Economia

Ecco i piani di Marchionne per Fca

Dopo debito e Marelli, la Borsa guarda al polo Alfa-Maserati e alla svolta elettrica

Ecco i piani di Marchionne per Fca

Oltre 300 tra analisti e giornalisti da tutto il mondo ascolteranno domani mattina dall'ad di Fca, Sergio Marchionne, i programmi di sviluppo del gruppo automobilistico da qui al 2022. Con il top manager, che aprirà e chiuderà la giornata al Centro collaudi di Fca, a Balocco (Vercelli), parleranno alcuni membri del «Gec», sigla che riunisce le prime linee dell'azienda, tra cui il cfo Richard Palmer; il capo di Jeep e Ram, Mike Manley; e Tim Kuniskis, responsabile dei marchi Alfa Romeo e Maserati. I primi due, insieme ad Alfredo Altavilla, coo Emea, sono indicati come possibili successori nel 2019 a Marchionne.

Palmer a parte (si occupa di far quadrare i conti), Manley e Kuniskis sono i manager ai quali è stata affidata la guida dei brand sui quali Fca punterà nel futuro. Sul palco potrebbe anche salire Harald Wester, capo di ingegneria e piattaforme.
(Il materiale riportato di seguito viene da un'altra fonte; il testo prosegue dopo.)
-- ==== Sys2Proof/Proofs/SongEnd.lean ====
section
/-! PROOFS. Proofs/SongEnd.lean: NUDGE, the score of a note and the end of a song (O53). -/

namespace Sys2Proof.Machine

/-! ### NUDGE (R130) -/

/-- R130: a part that a forward NUDGE has brought to a song time, before the song may end. -/
def Part.nudgedTo (p : Part) (time : Nat) : Part := (p.setTime time).excludeNotes.dropBeats.readerResume.nudgeRows

theorem Part.nudge_forward {p : Part} {ms : Int} (h : 0 < ms) : p.nudge ms = (p.nudgedTo (p.nudgedTime ms)).endIfReached := by
  unfold Part.nudge
  rw [if_neg (by omega), if_pos h]
  rfl

theorem Part.nudge_back {p : Part} {ms : Int} (h : ms ≤ 0) (ht : p.play.time ≤ p.durationSteps) : p.nudge ms = p.setTime (p.nudgedTime ms) := by
  unfold Part.nudge
  by_cases h0 : ms = 0
  · have hsame : p.nudgedTime ms = p.play.time := by
      simp only [Part.nudgedTime, h0]
      omega
    rw [if_pos h0, hsame]
    rfl
  · rw [if_neg h0, if_neg (by omega)]

theorem Part.nudgedTime_back {p : Part} {ms : Int} (h : ms ≤ 0) (ht : p.play.time ≤ p.durationSteps) :
    p.nudgedTime ms = p.play.time - ms.natAbs * 1200 := by
  simp only [Part.nudgedTime, Config.stepsPerMs]
  omega

theorem Part.nudgedTime_forward {p : Part} {ms : Int} (h : 0 < ms) :
    p.nudgedTime ms = min p.durationSteps (p.play.time + ms.natAbs * 1200) := by
  simp only [Part.nudgedTime, Config.stepsPerMs]
  omega

theorem Part.nudgedTo_samePace (p : Part) (time : Nat) : (p.setTime time).samePace (p.nudgedTo time) :=
  Part.samePace_of_paced ((Part.nudgeRows_paced _).trans ((Part.readerResume_paced _).trans rfl))

/-- R130, R168: the queues of a reader that is not STALLED, at a NUDGE. -/
theorem Part.nudgedTo_queues {p : Part} (h : p.reader.state ≠ .stalled) (time : Nat) :
    (p.nudgedTo time).reader.notes = p.reader.notes.filter (fun n => time < n.stop * 1200) ∧
      (p.nudgedTo time).reader.beats = p.reader.beats.filter (fun b => time < b * 1200) := by
  obtain ⟨q, hq⟩ : ∃ q, (p.setTime time).excludeNotes.dropBeats = q := ⟨_, rfl⟩
  have hstate : q.reader.state ≠ .stalled := by rw [← hq]; exact h
  have hnudged : p.nudgedTo time = q.nudgeRows := by
    rw [← hq]
    exact congrArg Part.nudgeRows (Part.readerResume_of_not_stalled (by rw [hq]; exact hstate))
  have hunlined := Part.nudgeRows_unlined hstate
  rw [← hnudged] at hunlined
  have hnotes : (p.nudgedTo time).reader.unlined.notes = q.reader.unlined.notes := by rw [hunlined]
  have hbeats : (p.nudgedTo time).reader.unlined.beats = q.reader.unlined.beats := by rw [hunlined]
  refine ⟨hnotes.trans ?_, hbeats.trans ?_⟩
  · rw [← hq]
    simp only [Part.excludeNotes, Part.not_reached]
    rfl
  · rw [← hq]
    simp only [Part.dropBeats, Part.not_reached]
    rfl

theorem Part.playing_state {p : Part} (h : p.playing = true) : p.play.state ≠ .idle := by
  rw [Part.playing, Bool.or_eq_true, beq_iff_eq, beq_iff_eq] at h
  rcases h with h | h <;> rw [h] <;> decide

/-! ### The score of a note (R167) -/

/-- R167: s = 0.70 p + 0.20 r + 0.10 c, times the duration. -/
theorem noteScore_value (t : Tally) (d : Nat) (h : 0 < t.windows) :
    ((noteScore t d).num : Rat) / ((noteScore t d).den : Rat) =
      (d : Rat) * (7 / 10 * (((t.hit : Rat) + (t.near : Rat) / 2) / (t.windows : Rat)) +
        2 / 10 * (if t.onset = .early then 1 else 0) +
        1 / 10 * (((t.hit + t.near + t.miss : Nat) : Rat) / (t.windows : Rat))) := by
  have hw : (t.windows : Rat) ≠ 0 := by exact_mod_cast h.ne'
  unfold noteScore
  by_cases he : t.onset = .early
  · rw [if_pos he, if_pos he]
    push_cast
    field_simp
    ring
  · rw [if_neg he, if_neg he]
    push_cast
    field_simp
    ring

/-! ### The end of a song (R131, R152, R169, R52) -/

/-- R161: the seats read their handsets from the entry the play context holds. -/
theorem Part.readHandsets_seat {p : Part} {e : Entry} (he : p.heldBookEntry = some e) {i : Nat} (hi : i < p.scorer.seats.length) :
    p.readHandsets.seat i = { p.seat i with handset := if i < e.singers then e.seats.getD i none else (p.seat i).handset } := by
  have hseats : p.readHandsets.scorer.seats =
      p.scorer.seats.mapIdx fun i s => if i < e.singers then { s with handset := e.seats.getD i none } else s := by
    simp only [Part.readHandsets, he]
    rfl
  rw [Part.seat_mapIdx hseats hi]
  split <;> rfl

theorem Part.readHandsets_seats_length (p : Part) : p.readHandsets.scorer.seats.length = p.scorer.seats.length := by
  unfold Part.readHandsets
  split
  · rfl
  · exact List.length_mapIdx

/-- R152: the score card at the end of a song. -/
theorem Part.endSong_card {p : Part} {e : Entry} {song : HeldSong} (he : p.heldBookEntry = some e) (hs : p.play.song = some song)
    (kind : EndKind) :
    (p.display.cardTime ≠ 0 →
      (p.endSong kind).lyric.card = { shown := true, groups := groupsOf (p.readHandsets.scorer.seats.map seatResult) } ∧
      (p.endSong kind).lyric.cardTimer = some (1000 * p.display.cardTime * 48)) ∧
    (p.display.cardTime = 0 → (p.endSong kind).lyric.card = { shown := false, groups := [] } ∧ (p.endSong kind).lyric.cardTimer = none) := by
  obtain ⟨w, hw⟩ : ∃ w, p.writeResult e.ticket song.song song.blk.edition kind = w := ⟨_, rfl⟩
  obtain ⟨q, hq⟩ : ∃ q, (((w.scoreNotices e).retire e).doneSeats.release song.song).readerEmpty = q := ⟨_, rfl⟩
  have hend : p.endSong kind = ((q.endDisplay.letGo e.ticket song.song (.ended kind)).loadGap).raise .play := by
    simp only [Part.endSong, he, hs]
    rw [hw, hq]
  have hlyric : (p.endSong kind).lyric = q.endDisplay.lyric := by
    rw [hend, Part.loadGap_eq]
    rfl
  have hretire : ∀ x : Part, (x.retire e).scorer = x.scorer ∧ (x.retire e).display = x.display := fun x => by
    unfold Part.retire Part.removeEntry Part.mapLive
    split <;> exact ⟨rfl, rfl⟩
  have hnotices : (w.scoreNotices e).scorer = w.scorer ∧ (w.scoreNotices e).display = w.display := by
    rw [Part.scoreNotices_eq]
    exact ⟨rfl, rfl⟩
  obtain ⟨-, hdisplay, -, -, -, -, -, -, -, hscorer, -⟩ :=
    Part.roomView_fields (Part.release_roomView ((w.scoreNotices e).retire e).doneSeats song.song)
  obtain ⟨-, hdisplay', -, -, -, -, -, -, -, hscorer', -⟩ := Part.roomView_fields (((w.scoreNotices e).retire e).doneSeats.release song.song).readerEmpty_roomView
  obtain ⟨hlivescorer, hlivedisplay⟩ := hretire (w.scoreNotices e)
  have hresult : q.scorer.result = some (p.endResult e.ticket song.song song.blk.edition kind) := by
    have hdone : q.scorer = ((w.scoreNotices e).retire e).doneSeats.scorer := by rw [← hq]; exact hscorer'.trans hscorer
    have hkept : ((w.scoreNotices e).retire e).doneSeats.scorer.result = w.scorer.result := by
      rw [Part.doneSeats, Part.mapSeats_result, hlivescorer, hnotices.1]
    rw [hdone, hkept, ← hw, Part.writeResult_scorer]
  have hboard : q.display = p.display := by
    have hdone : q.display = ((w.scoreNotices e).retire e).doneSeats.display := by rw [← hq]; exact hdisplay'.trans hdisplay
    have hwrite : w.display = p.display := by
      rw [← hw]
      unfold Part.writeResult Part.readHandsets
      cases p.heldBookEntry <;> rfl
    rw [hdone]
    exact hlivedisplay.trans (hnotices.2.trans hwrite)
  have hcard : q.endDisplay = q.clearRows.titleDown.showCard (p.readHandsets.scorer.seats.map seatResult) := by
    have hcleared : q.clearRows.titleDown.scorer.result = some (p.endResult e.ticket song.song song.blk.edition kind) := hresult
    simp only [Part.endDisplay, hcleared]
    rfl
  have hshow : q.clearRows.titleDown.display = p.display := hboard
  rw [hlyric, hcard]
  refine ⟨fun hc => ?_, fun hc => ?_⟩
  · have hshown := q.clearRows.titleDown.showCard_shown (p.readHandsets.scorer.seats.map seatResult) (by rw [hshow]; exact hc)
    rw [hshow] at hshown
    exact hshown
  · exact q.clearRows.titleDown.showCard_none (p.readHandsets.scorer.seats.map seatResult) (by rw [hshow]; exact hc)

/-- R52: the score of a seat in a result record. -/
def Scorer.scoreAt (x : Scorer) (seat : Nat) : Nat :=
  match x.result with
  | some r => (r.seats[seat]?.map SeatResult.score).getD 0
  | none => 0

/-- R52: a seat's claim takes its score notice, if the seat has one. -/
def Part.noticeClaim (ticket : Nat) (p : Part) (c : Option Nat × Nat) : Part :=
  match c.1 with
  | none => p
  | some n => p.setScore n { ticket, seat := c.2, score := p.scorer.scoreAt c.2 }

/-- R52: score notices of a ticket, set one after the other. -/
theorem foldl_setScore_store (claims : List (Option Nat × Nat)) {p : Part} (hl : p.stores.length = 16) (ticket : Nat) {slot seat : Nat}
    (h1 : 1 ≤ slot) (h16 : slot ≤ 16) (hpos : ∀ n k, (some n, k) ∈ claims → 1 ≤ n) (honly : ∀ k, (some slot, k) ∈ claims → k = seat)
    (h : (some slot, seat) ∈ claims ∨ (p.store slot).score = some { ticket, seat, score := p.scorer.scoreAt seat }) :
    ((claims.foldl (Part.noticeClaim ticket) p).store slot).score =
      some { ticket, seat, score := p.scorer.scoreAt seat } := by
  induction claims generalizing p with
  | nil => exact h.resolve_left (by simp)
  | cons c claims ih =>
    obtain ⟨claim, k⟩ := c
    have hpos' : ∀ n k, (some n, k) ∈ claims → 1 ≤ n := fun n k hm => hpos n k (List.mem_cons_of_mem _ hm)
    have honly' : ∀ k, (some slot, k) ∈ claims → k = seat := fun k hm => honly k (List.mem_cons_of_mem _ hm)
    rw [List.foldl_cons]
    cases claim with
    | none => exact ih hl hpos' honly' (h.imp_left fun hm => (List.mem_cons.mp hm).resolve_left (by simp))
    | some n =>
      have hn : 1 ≤ n := hpos n k List.mem_cons_self
      refine ih (p := p.setScore n { ticket, seat := k, score := p.scorer.scoreAt k }) (by simpa [Part.setScore, Part.mapStore] using hl)
        hpos' honly' ?_
      by_cases hs : n = slot
      · subst hs
        obtain rfl := honly k List.mem_cons_self
        exact .inr (by rw [Part.setScore, Part.store_mapStore_self _ hl h1 h16]; rfl)
      · refine h.imp (fun hm => (List.mem_cons.mp hm).resolve_left fun hc => hs (by injection hc with hc; injection hc with hc; exact hc.symm)) fun hc => ?_
        rw [Part.setScore, Part.store_mapStore_of_ne p _ (Ne.symm hs) hn h1]
        exact hc

theorem Part.scoreNotices_foldl (p : Part) (e : Entry) : p.scoreNotices e = e.seats.zipIdx.foldl (Part.noticeClaim e.ticket) p := rfl

/-- R52: at the end of a song the slot with one seat claim takes the seat's score. -/
theorem Part.endSong_notice {p : Part} {e : Entry} {song : HeldSong} (he : p.heldBookEntry = some e) (hs : p.play.song = some song)
    (kind : EndKind) (hshaped : p.shaped) {slot seat : Nat} (h16 : slot ≤ 16) (hpos : ∀ n, some n ∈ e.seats → 1 ≤ n)
    (hclaim : e.seats[seat]? = some (some slot)) (honly : ∀ n, e.seats[n]? = some (some slot) → n = seat) (h4 : seat < 4) :
    ((p.endSong kind).store slot).score =
      some { ticket := e.ticket, seat := seat, score := (seatResult (p.readHandsets.seat seat)).score } := by
  obtain ⟨-, hstores, hseats, -⟩ := hshaped
  obtain ⟨w, hw⟩ : ∃ w, p.writeResult e.ticket song.song song.blk.edition kind = w := ⟨_, rfl⟩
  obtain ⟨-, -, hend⟩ := Part.endSong_writes he hs kind
  have hlength : w.stores.length = 16 := by
    have hkept : w.stores = p.stores := by
      rw [← hw]
      unfold Part.writeResult Part.readHandsets
      cases p.heldBookEntry <;> rfl
    rw [hkept, hstores]
  have hscore : w.scorer.scoreAt seat = (seatResult (p.readHandsets.seat seat)).score := by
    have hin : seat < p.readHandsets.scorer.seats.length := by rw [Part.readHandsets_seats_length, hseats]; exact h4
    rw [← hw, Part.writeResult_scorer]
    simp [Scorer.scoreAt, Part.endResult, Part.seat, hin]
  have hstore : (p.endSong kind).store slot = (w.scoreNotices e).store slot := Part.store_congr (by rw [hend, hw]) slot
  rw [hstore, Part.scoreNotices_foldl, ← hscore]
  refine foldl_setScore_store _ hlength e.ticket (hpos slot (List.mem_of_getElem? hclaim)) h16 (fun n k hm => ?_) (fun k hm => ?_) (.inl ?_)
  · exact hpos n (List.mem_of_getElem? (List.mem_zipIdx_iff_getElem?.mp hm))
  · exact honly k (List.mem_zipIdx_iff_getElem?.mp hm)
  · exact List.mem_zipIdx_iff_getElem?.mpr hclaim

theorem Part.endSong_done {p : Part} {e : Entry} {song : HeldSong} (he : p.heldBookEntry = some e) (hs : p.play.song = some song)
    (kind : EndKind) : ∀ x ∈ (p.endSong kind).scorer.seats, x.state = .done := by
  obtain ⟨-, hscorer, -⟩ := Part.endSong_writes he hs kind
  rw [hscorer]
  intro x hx
  obtain ⟨i, hi, rfl⟩ := List.mem_mapIdx.mp hx
  rfl

theorem Part.endSong_result {p : Part} {e : Entry} {song : HeldSong} (he : p.heldBookEntry = some e) (hs : p.play.song = some song)
    (kind : EndKind) : (p.endSong kind).scorer.result = some (p.endResult e.ticket song.song song.blk.edition kind) := by
  obtain ⟨-, hscorer, -⟩ := Part.endSong_writes he hs kind
  rw [hscorer, Part.doneSeats, Part.mapSeats_result, Part.scoreNotices_eq]
  exact congrArg Scorer.result (Part.writeResult_scorer _ _ _ _ _)

/-! ### An end of a song that song time brings (R128, R130) -/

/-- R128, R131: a part whose song time has come to its song's duration ends the song. -/
theorem Part.holds.endIfReached {p : Part} {e : Entry} {rest : List Entry} {song : HeldSong} (h : p.holds e rest song)
    (ht : p.play.time = song.blk.duration * 1200) :
    p.endIfReached.play.entry = none ∧ p.endIfReached.play.time = song.blk.duration * 1200 ∧
      p.endIfReached.play.lastOutcome = some { ticket := e.ticket, song := song.song, ending := .ended .ended } ∧
      (p.endIfReached.scorer.result.map fun r => (r.ticket, r.kind)) = some (e.ticket, .ended) ∧
      p.endIfReached.book.entries = withoutTicket p.book.entries e.ticket ∧ p.endIfReached.attn.pending.score = true := by
  have hheld : p.heldBookEntry = some e := by simp [Part.heldBookEntry, h.entry, Part.entry_of_first h.entries]
  have hend : p.endIfReached = p.endSong .ended := if_pos (ht.trans (Part.durationSteps_of_song h.song).symm)
  obtain ⟨hbook, -, hnone, hpending, -⟩ := Part.endSong_gap h .ended
  obtain ⟨htime, -, -⟩ := Part.endSong_writes hheld h.song .ended
  rw [hend]
  exact ⟨hnone, htime.trans ht, Part.endSong_lastOutcome h.entry h.song (Part.entry_of_first h.entries) .ended,
    by rw [Part.endSong_result hheld h.song]; rfl, by rw [hbook], by rw [hpending]⟩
Non è invece chiaro cosa accadrà al glorioso marchio Fiat che, a quasi 120 anni dalla fondazione, dovrebbe avere come portabandiera solo Panda e 500.

Chiuso il capitolo Punto (Melfi), per Panda e 500 (a Tychy, in Polonia, dove è realizzata, attendono il trasloco da Pomigliano d'Arco di Panda) si prospetterebbe lo sviluppo di due famiglie, tenuto già conto delle serie 500L (prodotta in Serbia) e 500X (nasce a Melfi).

Per questi due modelli, magari con qualche novità stilistica per quello serbo, saranno confermati i siti produttivi, considerando che 500X beneficia, a Melfi, della stessa piattaforma di Jeep Renegade?

Il destino di Fiat sembra essere quello di un marchio regionale (Europa e Brasile) con il ritiro da Usa e Cina. La stessa sorte, ma negli Stati Uniti, toccherebbe a Chrysler (gamma ridotta, ora, a Pacifica e 300) e Dodge (c'è chi ipotizza un ritorno della supercar Viper). A Balocco, inoltre, Marchionne dovrà fare chiarezza sui piani di elettrificazione delle gamme e sul destino del diesel, che dovrebbe essere via via abbandonato dal 2022, visti gli alti costi derivanti dalle norme per il controllo delle emissioni. Ma sarà soprattutto sul quartetto Jeep (il marchio più globale del gruppo vale il 70% dei profitti e la produzione è vista al raddoppio nel 2022 dalle attuali 1,4 milioni di unità), Ram (i pick-up vanno sempre forte negli Usa), Alfa Romeo e Maserati (polo premium per loro e successivo spin-off vengono messi in conto) che ruoterà la relazione dell'ad.

A preoccupare i sindacati è però la volontà, che dovrebbe essere confermata domani, di specializzare gli impianti italiani, orfani delle produzioni di Panda (soprattutto), Punto e Alfa Romeo MiTo, cioè dei veicoli «compatti», nel più redditizio segmento premium, con l'introduzione di nuovi Suv per Alfa Romeo e Maserati. Timori che crescono viste le intenzioni di Donald Trump di porre dazi fino al 25% sulle importazioni di veicoli negli Usa. Un modo per aggirare questo problema ci sarebbe: l'escamotage Ckd (Completely knocked down), cioè completando l'assemblaggio finale delle vetture nelle fabbriche Usa.

Decisione, però, che avrebbe ripercussioni sull'utilizzo della forza lavoro in Italia. Oppure, portando negli Usa le produzioni destinate a quel mercato di Biscione e Tridente. L'Italia, a quel punto, diventerebbe una sorta di polo premium europeo.

Dati per scontati l'annuncio dell'azzeramento del debito, che renderebbe Fca appetibile per eventuali vendite o fusioni, e i dettagli sullo scorporo di Magneti Marelli, l'attenzione ora è tutta incentrata sulla nuova gamma prodotti, sui tempi di produzione e sui piani di elettrificazione. C'è molto da recuperare rispetto ai concorrenti.

Il mercato è fiducioso: +4%, a 19 euro, le azioni Fca ieri a Milano.